Sandplay Therapy is a psychodynamic modality predominantly utilized in individual psychotherapy process. Through spontaneous imaginative play in trays of wet or dry sand, clients sculpt the sand and position miniature figurines and objects to create three-dimensional scenes or designs that express and mediate between their inner and outer worlds. Sandplay is often a primary modality in the case of children; with youth or adults it complements a verbal therapy, enabling the expression of nonverbal symbolic elements.
The psychotherapeutic use of sand, water and miniatures is offered to clients of all ages with diverse presenting issues. Because of Sandplay’s capacity to access deep and embodied emotion, implicit memory or trauma, the activity of creating a sandpicture within the “free and protected space” of the psychotherapeutic relationship provides a resource that is unique and beneficial to clients. When words are not easily accessible whether due to presenting issues, age, culture of origin, developmental stage, trauma, or cognitive difficulty, this approach offers a creative modality that enables clients to express complex inner experiences.

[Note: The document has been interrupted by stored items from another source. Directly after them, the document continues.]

-- ==== Sys2Proof/Machine/Reset.lean ====
section
/-! DEFINITION. A cold or warm reset event: its scope, its cause, what it clears and the state of the outputs (R585 to R589,
R597, R598), and the disabled-unit map as the fuses give it (R35). -/

namespace Sys2Proof.Machine

/-! ### The disabled-unit map (R35, R38, R548) -/

/-- Logical numbers in ascending order over the enabled sites of a list (R35). -/
def assignSites (count : Nat) (sites : List Nat) : List (Option Nat) := (sites.map some ++ List.replicate count none).take count

/-- The map as the fuses alone give it (R35). -/
def Fuses.unitMap (f : Fuses) : UnitMap :=
  let riffles (l : List Nat) : List Nat := l.filter (fun x => !f.riffleOff.getLsbD x)
  { crucibleOff := f.crucibleOff, riffleOff := f.riffleOff, drawplateOff := f.drawplateOff, portBlockOff := f.portBlockOff,
    lpddr6Off := f.lpddr6Off, nandOff := f.nandOff,
    crucibleMap := assignSites 16 ((List.range 18).filter (fun x => !f.crucibleOff.getLsbD x)),
    riffleMap := assignSites 4 (riffles [0, 1, 2, 3, 4]) ++ assignSites 4 (riffles [5, 6, 7, 8, 9]) }

/-- The map that 64 bytes spell (R38). -/
def unitMapOf (bs : Bytes) : UnitMap :=
  let site (o : Nat) : Option Nat := if fieldAt bs o 1 = 0xFF then none else some (fieldAt bs o 1)
  { crucibleOff := BitVec.ofNat 18 (fieldAt bs 0 4), riffleOff := BitVec.ofNat 10 (fieldAt bs 4 2),
    drawplateOff := BitVec.ofNat 2 (fieldAt bs 6 1), portBlockOff := BitVec.ofNat 64 (fieldAt bs 8 8),
    lpddr6Off := BitVec.ofNat 48 (fieldAt bs 16 8), nandOff := BitVec.ofNat 48 (fieldAt bs 24 8),
    crucibleMap := (List.range 16).map (fun n => site (32 + n)), riffleMap := (List.range 8).map (fun n => site (48 + n)) }

/-- MAP may be adopted: every factory-disabled site is disabled in it, and every site it names is enabled in fuses (R548). -/
def Fuses.adopts (f : Fuses) (m : UnitMap) : Bool :=
  decide (m.crucibleOff &&& f.crucibleOff = f.crucibleOff) && decide (m.riffleOff &&& f.riffleOff = f.riffleOff)
    && decide (m.drawplateOff &&& f.drawplateOff = f.drawplateOff) && decide (m.portBlockOff &&& f.portBlockOff = f.portBlockOff)
    && decide (m.lpddr6Off &&& f.lpddr6Off = f.lpddr6Off) && decide (m.nandOff &&& f.nandOff = f.nandOff)
    && m.crucibleMap.all (fun o => decide (o.getD 0 < 18) && (o.isNone || !f.crucibleOff.getLsbD (o.getD 0)))
    && m.riffleMap.all (fun o => decide (o.getD 0 < 10) && (o.isNone || !f.riffleOff.getLsbD (o.getD 0)))

/-! ### What a reset keeps -/

/-- The NOR contents; a write in progress leaves its half, or the image, broken (R564). -/
def NorState.afterReset (n : NorState) : NorState :=
  let kept : NorState := { image := n.image, config := n.config, ucal := n.ucal, owner := n.owner, retire := n.retire,
                           readable := n.readable, runningImage := n.runningImage, pendingVersion := n.pendingVersion,
                           endedProbation := n.endedProbation, bootCount := n.bootCount }
  match n.writes with
  | [] => kept
  | w :: _ => match w.job with
    | .image _ | .writeBack _ => { kept with image := [] }
    | .record .config h _ => { kept with config := n.config.put h [] }
    | .record .ucal h _ => { kept with ucal := n.ucal.put h [] }
    | .record .owner h _ => { kept with owner := n.owner.put h [] }
    | .record .retire h _ => { kept with retire := n.retire.put h [] }

/-- Writes accepted and not durable are lost (R108): the ones that are durable have reached the media, and the write pointer
of a zone that loses writes falls back to the first of them. -/
def State.loseStaged (s : State) : State :=
  let durable (w : Staged) : Bool := w.programmed && w.committed
  let lost := s.media.staged.filter (fun w => !durable w)
  let s := (s.media.staged.filter durable).foldl (fun s w => s.settle w) s
  let back (s : State) (w : Staged) : State :=
    if w.lba < s.convBlocks then s
    else
      let n := s.zoneOf w.lba
      let z := s.zone n
      let at_ := w.lba - s.zoneStart n
      let finished : Bool := decide (z.status = .full) && decide (at_ + w.data.length / 4096 < z.wp)
      if finished ∨ z.wp ≤ at_ then s
      else if at_ = 0 then
        let s := match z.superblock with | some b => s.eraseLater b | none => s
        s.setZone n {}
      else s.setZone n { z with wp := at_, status := if z.status = .full then .open else z.status }
  let s := lost.reverse.foldl back s
  s.setMedia { s.media with staged := [] }

/-- The Reservoir as its journal and snapshots hold it (R107, R112, R125); a warm reset keeps the staging buffer (R108). -/
def MediaState.afterReset (m : MediaState) : MediaState :=
  { data := m.data, unreadable := m.unreadable, geometry := m.geometry, convSuperblocks := m.convSuperblocks,
    spareReserve := m.spareReserve, zoneCount := m.zoneCount, zones := m.zones, superblocks := m.superblocks, dies := m.dies,
    staged := m.staged.map (fun w => { w with source := none, through := false }), stageSeq := m.stageSeq,
    journalOpen := m.journalOpen, journal := m.journal, journalSeq := m.journalSeq, journalBytes := m.journalBytes,
    snapshotSeq := m.snapshotSeq, relocations := m.relocations, rebuilding := m.rebuilding, readOnly := m.readOnly,
    slcUsed := m.slcUsed, convOpen := m.convOpen, slcOpen := m.slcOpen, counters := m.counters, interimParity := m.interimParity }

/-- The sticky logs (R610): all of them at a warm reset, MEDIA alone at a cold one; the rest of the telemetry returns to its
reset values, the pin and what was sent aside. -/
def TelemetryState.afterReset (t : TelemetryState) (cold : Bool) : TelemetryState :=
  let fresh : TelemetryState := {}
  { fresh with logs := if cold then t.logs.map (fun l => if l.id = .media then l else { id := l.id }) else t.logs,
               sent := t.sent, throttleLow := t.throttleLow }

/-- A power domain at a reset event (R596, R603, R607): a power-down under way completes under reset; LP0 and LP1 stay powered
through a warm reset. -/
def Domain.afterReset (d : Domain) (n : Nat) (cold supply : Bool) : Domain :=
  let ending := decide (d.status = .poweringOff) || decide (d.status = .pendingOn)
  if !supply && ending then { status := .poweringOff, phase := .switching, good := d.good }
  else if !cold && (decide (n = 26) || decide (n = 27)) && decide (d.status = .on) then d
  else {}

/-- Reset, power and clocks from the event until the sequence goes on: step 1 of R595 with the outputs of R597. -/
def PowerState.afterReset (p : PowerState) (cause : ResetCause) (now : Nat) (supply : Bool) : PowerState :=
  let cold : Bool := decide (cause.scope = .cold)
  { cause := cause, eventAt := now, warmEnd := p.warmEnd, lpddrResetLow := cold, selfRefresh := !cold,
    bootSrc := p.bootSrc, clkMode := p.clkMode, clkFault := p.clkFault, sysRstLow := p.sysRstLow,
    strapsDue := p.strapsDue || supply, criticalDue := p.criticalDue, tripDue := p.tripDue,
    locks := if supply then 0 else p.locks, tbChanges := p.tbChanges,
    domains := p.domains.mapIdx (fun n d => d.afterReset n cold supply),
    coldAt := if cold then now else p.coldAt }

/-- A mailbox after a reset: empty (R521); the record of what MB4 to MB6 sent stays. -/
def Mailbox.afterReset (b : Mailbox) (i : Nat) : Mailbox := { responses := if 4 ≤ i then b.responses else [] }

/-- Everything a reset of a scope clears is cleared (R585). The sample report ring and the determinism history lie in the
Lockkeeper region of LPDDR6 beside the logs (R583). -/
def State.cleared (s : State) (cause : ResetCause) (supply : Bool) : State :=
  let cold : Bool := decide (cause.scope = .cold)
  let s := if cold then s.loseStaged else s
  let lock : LockState := { boxes := s.lock.boxes.mapIdx (fun i b => b.afterReset i) }
  let det : DetState := { records := if cold then [] else s.det.records }
  let pipe : PipeState :=
    if cold then { reportSeq := 0 }
    else { reports := s.pipe.reports, reportSeq := s.pipe.reportSeq, reportOverflow := s.pipe.reportOverflow }
  let queues : QueueState := { freezeCounts := if cold then [] else s.queues.freezeCounts }
  let nor : NorState := { s.nor.afterReset with lastCheck := if cold then 0 else s.nor.lastCheck,
                                                restartsCold := if cold then 0 else s.nor.restartsCold }
  { fuse := s.fuse, mem := if cold then [] else s.mem, now := s.now, freeCtr := s.freeCtr, sent := s.sent, pending := s.pending,
    media := s.media.afterReset, lock := lock, det := det, pipe := pipe, queues := queues, nor := nor,
    rdma := { out := s.rdma.out }, switch := { out := s.switch.out }, link := { msix := s.link.msix },
    power := s.power.afterReset cause s.now supply, tel := s.tel.afterReset cold, units := s.fuse.unitMap }

/-! ### Reset events (R586 to R589) -/

/-- Sources whose warm reset becomes cold within 1 s of the end of a previous warm reset (R587). -/
def Source.mayEscalate : Source → Bool
  | .watchdog | .lkSram | .shadowParity | .poolPointer | .clockLock => true
  | _ => false

/-- The critical-state errors: sources 7 to 10 (R586). -/
def Source.criticalState : Source → Bool
  | .lkSram | .shadowParity | .poolPointer | .clockLock => true
  | _ => false

/-- SCOPE of R589. -/
def Scope.value : Scope → Nat
  | .cold => 0 | .warm => 1

/-- A cold or warm reset is in progress: rows of R595 remain, and no recovery image ends them. -/
def State.resetting (s : State) : Bool :=
  decide (s.power.boot ≠ .running) && !(decide (s.power.boot = .booted) && decide (s.nor.running ≠ .main))

/-- Enter a reset whose event is known (R588, R589): the wider scope applies, the first event of that scope is the cause, and
the sequence starts again from step 1. -/
def State.enterReset (s : State) (e : ResetCause) (supply : Bool) : State :=
  let wider : Bool := decide (e.scope = .cold) && decide (s.power.cause.scope = .warm)
  let cause := if s.resetting && !wider then s.power.cause else e
  (s.cleared cause supply).historyLine e.source.value e.scope.value e.original e.detail

/-- A reset event of a source and scope (R586, R587): it may escalate; critical-state errors and the thermal trip are noted
for the report after the reset, and logged with the unit at fault. -/
def State.resetEvent (s : State) (src : Source) (scope : Scope) (detail : Nat := 0) (unit : Nat := 0) : State :=
  let escalates : Bool := decide (scope = .warm) && src.mayEscalate && s.within s.power.warmEnd (s.seconds 1)
  let e : ResetCause := if escalates then ⟨.escalated, .cold, src.value, 0⟩ else ⟨src, scope, 0, detail⟩
  let s := s.enterReset e (decide (src = .powerOn))
  let s := if src.criticalState then
      { s.logEntry .critical Event.criticalState.value src.value [unit] with
        power := { s.power with criticalDue := s.power.criticalDue ++ [src.value] } }
    else s
  if src = .thermalTrip then { s.logEntry .thermal Event.thermalTrip.value detail [] with
      power := { s.power with tripDue := some detail } }
  else s

end Sys2Proof.Machine
end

Spiritual Care and Counselling Specialists help people to draw upon their own spiritual, religious and cultural resources for direction, strength, wisdom and healing as they journey through life’s experiences.
Spirituality is understood as a capacity that everyone has (and that each uses to a greater or lesser degree) for making meaning or sense of experience and for having purpose, hope and resilience in the midst of significant concerns. In this sense, everyone is spiritual whether they are religious or do not relate to a religious tradition. Spiritual health contributes to well being in mind, body and relationships. Spirituality is essential to personal energy for health. Spiritual care and counselling practitioners work with the strengths and world view of people in their care to promote spiritual well being as part of healing and of transforming suffering. They work in various settings and collaborate with other health care professionals whenever appropriate.